How are you actually preparing for near-pessimistic scenarios which “could instead involve channeling our collective efforts towards AI safety research and halting AI progress in the meantime?”
At a very high-level, I think our first goal for most pessimistic scenarios is just to be able to recognize that we’re in one! That’s very difficult in itself – in some sense, the thing that makes the most pessimistic scenarios pessimistic is that they’re so difficult to recognize. So we’re working on that.
But before diving into our work on pessimistic scenarios, it’s worth noting that – while a non-trivial portion of our research is directed towards pessimistic scenarios – our research is in some ways more invested in optimistic scenarios at the present moment. There are a few reasons for this:
We can very easily “grab probability mass” in relatively optimistic worlds. From our perspective of assigning non-trivial probability mass to the optimistic worlds, there’s enormous opportunity to do work that, say, one might think moves us from a 20% chance of things going well to a 30% chance of things going well. This makes it the most efficient option on the present margin.
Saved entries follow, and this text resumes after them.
-- ==== Sys2Proof/Machine/Ops.lean ====
section
/-! DEFINITION. The operations that the meanings share: handles and lookups, checks in rows and the offset they name (R458),
the mailbox's life (R322 to R324), the log, events and counters (R331, R349, R355), completions (R340, R342), channel faults
and detaches (R334, R359 to R363), and free values. -/

namespace Sys2Proof.Machine

/-- The answer of every meaning: a next state. -/
abbrev Answer := Host.Outcome State Fault Refusal

/-- Whether the node runs: it has reached READY and nothing has stopped it (R433, R432). -/
def State.live (s : State) : Bool := s.power.run == .ready

/-- Whether a start is under way (R433, R434). -/
def State.isStarting (s : State) : Bool := match s.power.run with | .starting _ => true | _ => false

/-- A command's effect on a node that runs; on a node that is off, held, starting, stopped or in recovery nothing acts on
it (log entry 1). -/
def whenLive (f : State → State) (s : State) : Answer := .next (if s.live then f s else s)

/-- Whether the host port and the mailbox answer: the node runs, starts, or is in recovery (R433, R436). -/
def State.answers (s : State) : Bool := s.live || s.power.run == .recovery || s.isStarting

/-- A host access's effect on a node whose host port answers. -/
def whenAnswered (f : State → State) (s : State) : Answer := .next (if s.answers then f s else s)

/-- A command whose effect does not ask whether the node runs. -/
def always (f : State → State) (s : State) : Answer := .next (f s)

/-! ### Handles and numbers -/

/-- CW, the commit cycle (R20). -/
def State.cw (s : State) : Nat := (s.frame.len - 12) * 1750

/-- The cycle after which no completion is written (R22). -/
def State.r22 (s : State) : Nat := (s.frame.len - 20) * 1750

/-- The frame of acceptance of a mailbox command (R462). -/
def State.acceptFrame (s : State) (cycle : Nat) : Nat := if cycle < s.cw then s.frame.num else s.frame.num + 1

/-- The key of an object of a channel: handles are unique only within a channel (R327). -/
def objKey (slot : Nat) (h : Handle) : Nat := slot * 2 ^ 32 + h.toNat

/-- KIND of an object handle (R327). -/
def hKind (h : Handle) : Nat := h.toNat / 2 ^ 28

/-- NUMBER of an object handle. -/
def hNumber (h : Handle) : Nat := h.toNat % 4096

/-- The handle of the channel c in a slot (R332). -/
def chanHandle (slot : Nat) (c : Chan) : Handle := BitVec.ofNat 32 (c.fn * 2 ^ 24 + c.gen * 2 ^ 16 + slot)

/-- The handle of the channel in a slot, or 0. -/
def State.handleAt (s : State) (slot : Nat) : Nat :=
  match tget s.chans slot with
  | some c => (chanHandle slot c).toNat
  | none => 0

/-- The channel that a handle names, for a function that owns it or for the physical function (R325). -/
def State.chanOf (s : State) (fn : Nat) (h : Handle) : Option (Nat × Chan) :=
  match tget s.chans (h.toNat % 2 ^ 16) with
  | some c => if chanHandle (h.toNat % 2 ^ 16) c = h ∧ (fn = 0 ∨ c.fn = fn) then some (h.toNat % 2 ^ 16, c) else none
  | none => none

/-- The index that a handle names in a slot, not dropped. -/
def State.index? (s : State) (slot : Nat) (h : Handle) : Option Index :=
  match tget s.indexes (objKey slot h) with
  | some x => if x.dropped.isNone then some x else none
  | none => none

/-- The table that a handle names in a slot, not dropped. -/
def State.table? (s : State) (slot : Nat) (h : Handle) : Option Table :=
  match tget s.tables (objKey slot h) with
  | some x => if x.dropped.isNone then some x else none
  | none => none

/-- The allow-set that a handle names in a slot, not dropped. -/
def State.set? (s : State) (slot : Nat) (h : Handle) : Option AllowSet :=
  match tget s.sets (objKey slot h) with
  | some x => if x.dropped.isNone then some x else none
  | none => none

/-- The channel in a slot changed. -/
def State.mapChan (s : State) (slot : Nat) (f : Chan → Chan) : State := { s with chans := tmap s.chans slot f }

/-- A free value taken (log entry 2): the value and the state with the count advanced. -/
def State.free (s : State) : Nat × State := (Config.freeValue s.freeTick, { s with freeTick := s.freeTick + 1 })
(To be clear, we aren’t saying that everyone should work on medium difficulty scenarios – an important part of our work is also thinking about pessimistic scenarios – but this perspective is one reason we find working on medium difficulty worlds very compelling.)
We believe we learn a lot from empirically trying the obvious ways to address safety and seeing what happens. My colleague Andy likes to say things like “First we tried the dumbest way to solve alignment (prompting), then we tried the second dumbest thing (fine tuning), then we tried the third dumbest thing…” I think there’s a lot to be said for “working our way up the ladder of trying dumb things” and addressing harder and harder scenarios as we do so. Earlier techniques are both building blocks and baselines for further research.
A crucial part of many pessimistic scenarios is that “easy safety techniques” appear to work, but then fail in subtle/abrupt ways. Having the “easy safety techniques” is a prerequisite for trying to empirically investigate this. (For example, you might want to do mechanistic interpretability on sophisticated RLHF models and try to learn what’s going on.) Of course, actually recognizing this will be very hard, as we’re about to discuss. But it’s worth noting that this is a prerequisite for empirical attempts, and we believe those attempts are worth making, even though we aren’t sure they’ll succeed!
We also have a lot of work that I might describe as trying to move from optimistic scenarios towards more intermediate scenarios. This includes our process-oriented learning and scalable supervision agendas.
But what are we doing now to address pessimistic scenarios? (Again, remember that our primary goal for pessimistic scenarios is just to recognize that we’re in one and generate compelling evidence that can persuade the world.)
Our work on mechanistic interpretability is deliberately targeted at trying to fill in holes in our portfolio for pessimistic scenarios. We see this as a high-risk, high-reward bet – it may very well not succeed in time to matter, but if it does, it would be a very powerful tool for determining if we were in a pessimistic scenario and providing compelling evidence to the world. See detailed discussion in the post.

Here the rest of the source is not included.